Aries: March 21-April 19 - Smoke weed. It’s awesome.
Taurus: April 20-May 20 - I had a great time last night. I’ll call you. I promise.
Gemini: May 21-June 21 - If you aren’t eating, or talking, keep your mouth closed. Sitting there with your mouth open makes you look real dumb.
Cancer: June 22-July 22 - The stars can’t do anything to help you with those pants.
Leo: July 23-August 22 - Fill up the gas tank on your car. You might need to take out a loan. Crap. You can’t do that either.
Virgo: August 23-September 22 - Remember that song “the Thong Song?” There’s a lot of truth in that song.
Libra: September 23-October 22 - This month, take advantage of your own psychic powers, which will last for 9 minutes on the 28th.

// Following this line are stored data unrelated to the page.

/-- A successful identification: the card's identity and grade, then the first case of R42 that applies. -/
def State.identified (s : State) (n : Fin 4) (capability : Grade) (capacity : Nat) : State :=
  let x := s.slot n
  let x1 := { x with
    identity := some { capability := capability, capacity := capacity }
    grade := some (minGrade capability (s.maxGrade n)), errors := 0, insertionOwner := none }
  let gone := x.insertionOwner.any (fun h =>
    !(s.current h && decide ((s.record h.record).state = .active ∨ (s.record h.record).state = .suspended)))
  if gone then (s.setSlot n { x1 with state := .left }).slotNotice n .identified
  else
    match s.takingFront n with
    | some h => (s.setSlot n x1).bindSlot n h .identified
    | none => (s.setSlot n { x1 with state := .mounted }).slotNotice n .identified

/-! ### The scan (R50 to R52) -/

/-- A scan ends with the walk complete or truncated: the slot goes to READY, CATALOGUE_FULL is raised where a file was skipped
for room, and the bus goes on with the reads. -/
def State.endScan (s : State) (n : Fin 4) (outcome : ScanOutcome) : State :=
  let x := s.slot n
  let s1 := (s.setSlot n { x with state := .ready, serving := none }).scanNotice n outcome
  let s2 := s1.slotNotice n .scanEnd
  let full := x.scan.any (fun k => decide (0 < k.skippedRoom))
  let s3 := match x.bound with
    | some h => if full then s2.raiseSession h 4 (le1 n.val) else s2
    | none => s2
  s3.serveNext n

/-- A scan step finishes (R50 step 3): the next ordinal rises; the scan ends COMPLETE where the walk has no further file,
TRUNCATED past ordinal 65535, else the arbiter goes on. -/
def State.finishStep (s : State) (n : Fin 4) (more : Bool) : State :=
  let x := s.slot n
  let k := x.scan.getD Scan.start
  let k1 := { k with next := k.next + 1 }
  if !more then (s.setSlot n { x with scan := some k1 }).endScan n .complete
  else if k.next = 65535 then
    (s.setSlot n { x with scan := some { k1 with truncated := true } }).endScan n .truncated
  else (s.setSlot n { x with scan := some k1, serving := none }).serveNext n

/-- The counts of the scan record changed. -/
def State.countScan (s : State) (n : Fin 4) (f : Scan → Scan) : State :=
  s.setSlot n { s.slot n with scan := (s.slot n).scan.map f }

/-- The picture kind a file's first bytes give (3.7). -/
def kindOfFile (first : List Byte) : Option ImageKind :=
  if first.take 3 = [0xFF, 0xD8, 0xFF] then some .jpeg
  else if first.take 8 = [0x89, 0x50, 0x4E, 0x47, 0x0D, 0x0A, 0x1A, 0x0A] then some .png
  else none

def HeaderFields.none : HeaderFields :=
  { width := Option.none, height := Option.none, orientation := Option.none
    stamp := { year := Option.none, month := Option.none, day := Option.none, hour := Option.none,
               minute := Option.none, second := Option.none } }

/-- Header fields found so far, joined by those of a further block. -/
def mergeFields (a b : HeaderFields) : HeaderFields :=
  { width := a.width.or b.width, height := a.height.or b.height, orientation := a.orientation.or b.orientation
    stamp := { year := a.stamp.year.or b.stamp.year, month := a.stamp.month.or b.stamp.month
               day := a.stamp.day.or b.stamp.day, hour := a.stamp.hour.or b.stamp.hour
               minute := a.stamp.minute.or b.stamp.minute, second := a.stamp.second.or b.stamp.second } }

/-- The blocks from which a file's header is read: those of its first 64 KiB (R51). -/
def headerBlocks (f : FileRecord) : Nat :=
  (min Config.headerBytes f.size + Config.cardBlockBytes - 1) / Config.cardBlockBytes

/-- The next block read of the unit being served, in phase `unit`. -/
def State.nextBlock (s : State) (n : Fin 4) (unit : Serving) : State :=
  (s.setSlot n { s.slot n with serving := some unit }).issue n .blockRead

/-- The file at the next ordinal is known: the tests of R51, then the header. -/
def State.fileFound (s : State) (n : Fin 4) (f : FileRecord) : State :=
  match kindOfFile f.first with
  | none => (s.countScan n (fun k => { k with skippedKind := k.skippedKind + 1 })).finishStep n f.more
  | some _ =>
    if f.size < s.minImage ∨ s.maxImage < f.size then
      (s.countScan n (fun k => { k with skippedSize := k.skippedSize + 1 })).finishStep n f.more
    else s.nextBlock n (.step (.header f 0 HeaderFields.none))

/-- A file handed to the Catalogue with the header fields found (R51); the step waits for the answer. -/
def State.handOff (s : State) (n : Fin 4) (f : FileRecord) (found : HeaderFields) : State :=
  let x := s.slot n
  match x.bound, kindOfFile f.first with
  | some h, some kind =>
    let file : HandOff :=
      { owner := h, slot := n, ordinal := (x.scan.getD Scan.start).next, name := f.name.take 64, size := f.size,
        kind := kind, fields := found }
    (s.setSlot n { x with serving := some (.step (.handed f.more)) }).setCatalogue
      { s.catalogue with handOffs := s.catalogue.handOffs ++ [file] }
  | _, _ => s

/-! ### Reads (R54) -/

/-- The read at the head of the queue ends with a reply; the arbiter goes on once `after` is done. -/
def State.readEnds (s : State) (n : Fin 4) (payload : Read → Status × List Byte) (after : State → State) : State :=
  let x := s.slot n
  match x.reads with
  | [] => s
  | r :: rest =>
    let s1 := s.setSlot n { x with reads := rest, serving := none }
    (after (s1.replyWith r.tag (payload r).1 (payload r).2)).serveNext n

/-- The reply OK of a read: the catalogue handle, the offset, the count and the bytes. -/
def Read.okFields (r : Read) (bytes : List Byte) : List Byte :=
  r.image.bytes ++ le4 r.offset ++ le2 bytes.length ++ bytes

/-! ### The media error counter (R47, R48) -/

/-- The slot goes to FAULT with cause MEDIA_ERRORS (R48): a scan in progress ends FAULT, every read still queued is answered
MEDIA_FAULT, SLOT_FAULT (K14) is raised. -/
def State.mediaFault (s : State) (n : Fin 4) : State :=
  let x := s.slot n
  let s1 := if x.state = .scanning then s.scanNotice n .fault else s
  let full := x.scan.any (fun k => decide (0 < k.skippedRoom))
  let s2 := match x.bound with
    | some h => if x.state = SlotState.scanning ∧ full then s1.raiseSession h 4 (le1 n.val) else s1
    | none => s1
  let s3 := s2.each x.reads (fun t r => t.refuse r.tag .mediaFault)
  let s4 := s3.setSlot n { s3.slot n with
    state := .fault, faultCause := some .mediaErrors, reads := [], serving := none, inFlight := none }
  (s4.slotNotice n .mediaErrors).raiseKioskQuiet 14 (le1 n.val)

/-- A failed block read at the counter: it rises, or there is an overflow: a fall of the grade, or at G0 the slot's FAULT. -/
def State.blockFailed (s : State) (n : Fin 4) : State :=
  let x := s.slot n
  if x.errors + 1 ≤ s.mediaErrLimit then s.setSlot n { x with errors := x.errors + 1 }
  else if x.grade.getD .g0 = .g0 then s.mediaFault n
  else
    (s.setSlot n { x with errors := 0, grade := x.grade.map lowerGrade }).slotNotice n .degraded

/-- A good block read at the counter. -/
def State.blockGood (s : State) (n : Fin 4) : State :=
  s.setSlot n { s.slot n with errors := (s.slot n).errors - 1 }

/-- The unit being served goes on after a good block (R50, R51, R54). The header reading ends with the last block of the file's
first 64 KiB, finished or not. A content that does not belong to the unit brings it nothing (log 14). -/
def State.goodBlock (s : State) (n : Fin 4) (content : BlockContent) : State :=
  match (s.slot n).serving, content with
  | some (.read got), .data bytes =>
    let all := got ++ bytes.take Config.cardBlockBytes
    if ((s.slot n).reads.head?.any (fun r => decide (r.length ≤ all.length))) then
      s.readEnds n (fun r => (.ok, r.okFields (all.take r.length))) id
    else s.nextBlock n (.read all)
  | some (.step .directory), .file f => s.fileFound n f
  | some (.step .directory), .endOfWalk => s.endScan n .complete
  | some (.step (.header f blocks found)), .header fields finished =>
    let found := mergeFields found fields
    if finished ∨ headerBlocks f ≤ blocks + 1 then s.handOff n f found
    else s.nextBlock n (.step (.header f (blocks + 1) found))
  | some unit, _ => s.nextBlock n unit
  | none, _ => s

/-- The unit being served after a failed block (R47, R48, R50, R51, R54): a read ends MEDIA_ERROR; a directory read is made
again; a header read hands the file on with what was found. -/
def State.failedBlock (s : State) (n : Fin 4) : State :=
  match (s.slot n).serving with
  | some (.read _) => s.readEnds n (fun _ => (.mediaError, [])) (fun t => t.blockFailed n)
  | some (.step .directory) =>
    let s1 := s.blockFailed n
    if (s1.slot n).state = SlotState.scanning then s1.nextBlock n (.step .directory) else s1
  | some (.step (.header f _ found)) =>
    let s1 := s.blockFailed n
    if (s1.slot n).state = SlotState.scanning then s1.handOff n f found else s1
  | _ => s

/-! ### The close of a slot (R45) and the kiosk reset (R56) -/

/-- A probe in flight stays, any other command is abandoned (log 13). -/
def probeOnly (c : Option CardCommand) : Option CardCommand := c.filter (fun x => x = .probe)

/-- The bound session closed: the reads are answered STALE_HANDLE, a scan in progress ends CLOSED, the slot goes to LEFT. -/
def State.closeSlot (s : State) (n : Fin 4) : State :=
  let x := s.slot n
  let s1 := s.each x.reads (fun t r => t.refuse r.tag .staleHandle)
  let s2 := if x.state = .scanning then s1.scanNotice n .closed else s1
  let s3 := s2.setSlot n { s2.slot n with
    state := .left, faultCause := none, bound := none, reads := [], serving := none
    inFlight := probeOnly (s2.slot n).inFlight }
  s3.slotNotice n .closed

/-- A slot after a kiosk reset, but for the restart of its identification (R56). The record of a scan that had already ended goes with that
of a running one; so R56's "every scan ends, its record discarded" is read against R52, the model's choice (log 49). -/
def Slot.afterReset (x : Slot) (max : Grade) (now : Nat) : Slot :=
  let y := { x with insertionOwner := none, bound := none, reads := [], scan := none, serving := none
                    inFlight := probeOnly x.inFlight }
  match x.state with
  | .empty => y
  | .settling => y
  | .mounting => { y with mountedAt := now }
  | .fault =>
    if x.faultCause = some .unreadable then
      { y with state := .mounting, faultCause := none, mountedAt := now }
    else
      { y with
        state := .mounted, faultCause := none, errors := 0
        grade := x.identity.map (fun c => minGrade c.capability max) }
  | _ =>
    { y with
      state := .mounted, faultCause := none, errors := 0
      grade := x.identity.map (fun c => minGrade c.capability max) }

/-- The slots at a kiosk reset: each goes on by its state; identification starts again where the slot is MOUNTING. -/
def State.resetSlots (s : State) : State :=
  s.each (allFin 4) (fun t n => (t.setSlot n ((t.slot n).afterReset (t.maxGrade n) t.now)).serveNext n)

end Sys2Proof.Machine
end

Just not sure which 9 minutes, and neither will you. Sorry.
Scorpio: October 23 - November 21 - There really is no excuse for bongo drums. Seriously.
Sagittarius: November 22-December 21 - Summer is a time for romance. Especially if you are a Sagittarius. Get laid.
Capricorn: December 22-January 19 - Uh oh. I think your sex tape is gonna leak this month. That sucks.
Aquarius: January 20-February 18 - Bad day? Dance it off, man. Dance it off.
Pisces: February 19-March 20 - Congrats on winning $1000. Don’t spend it on drugs.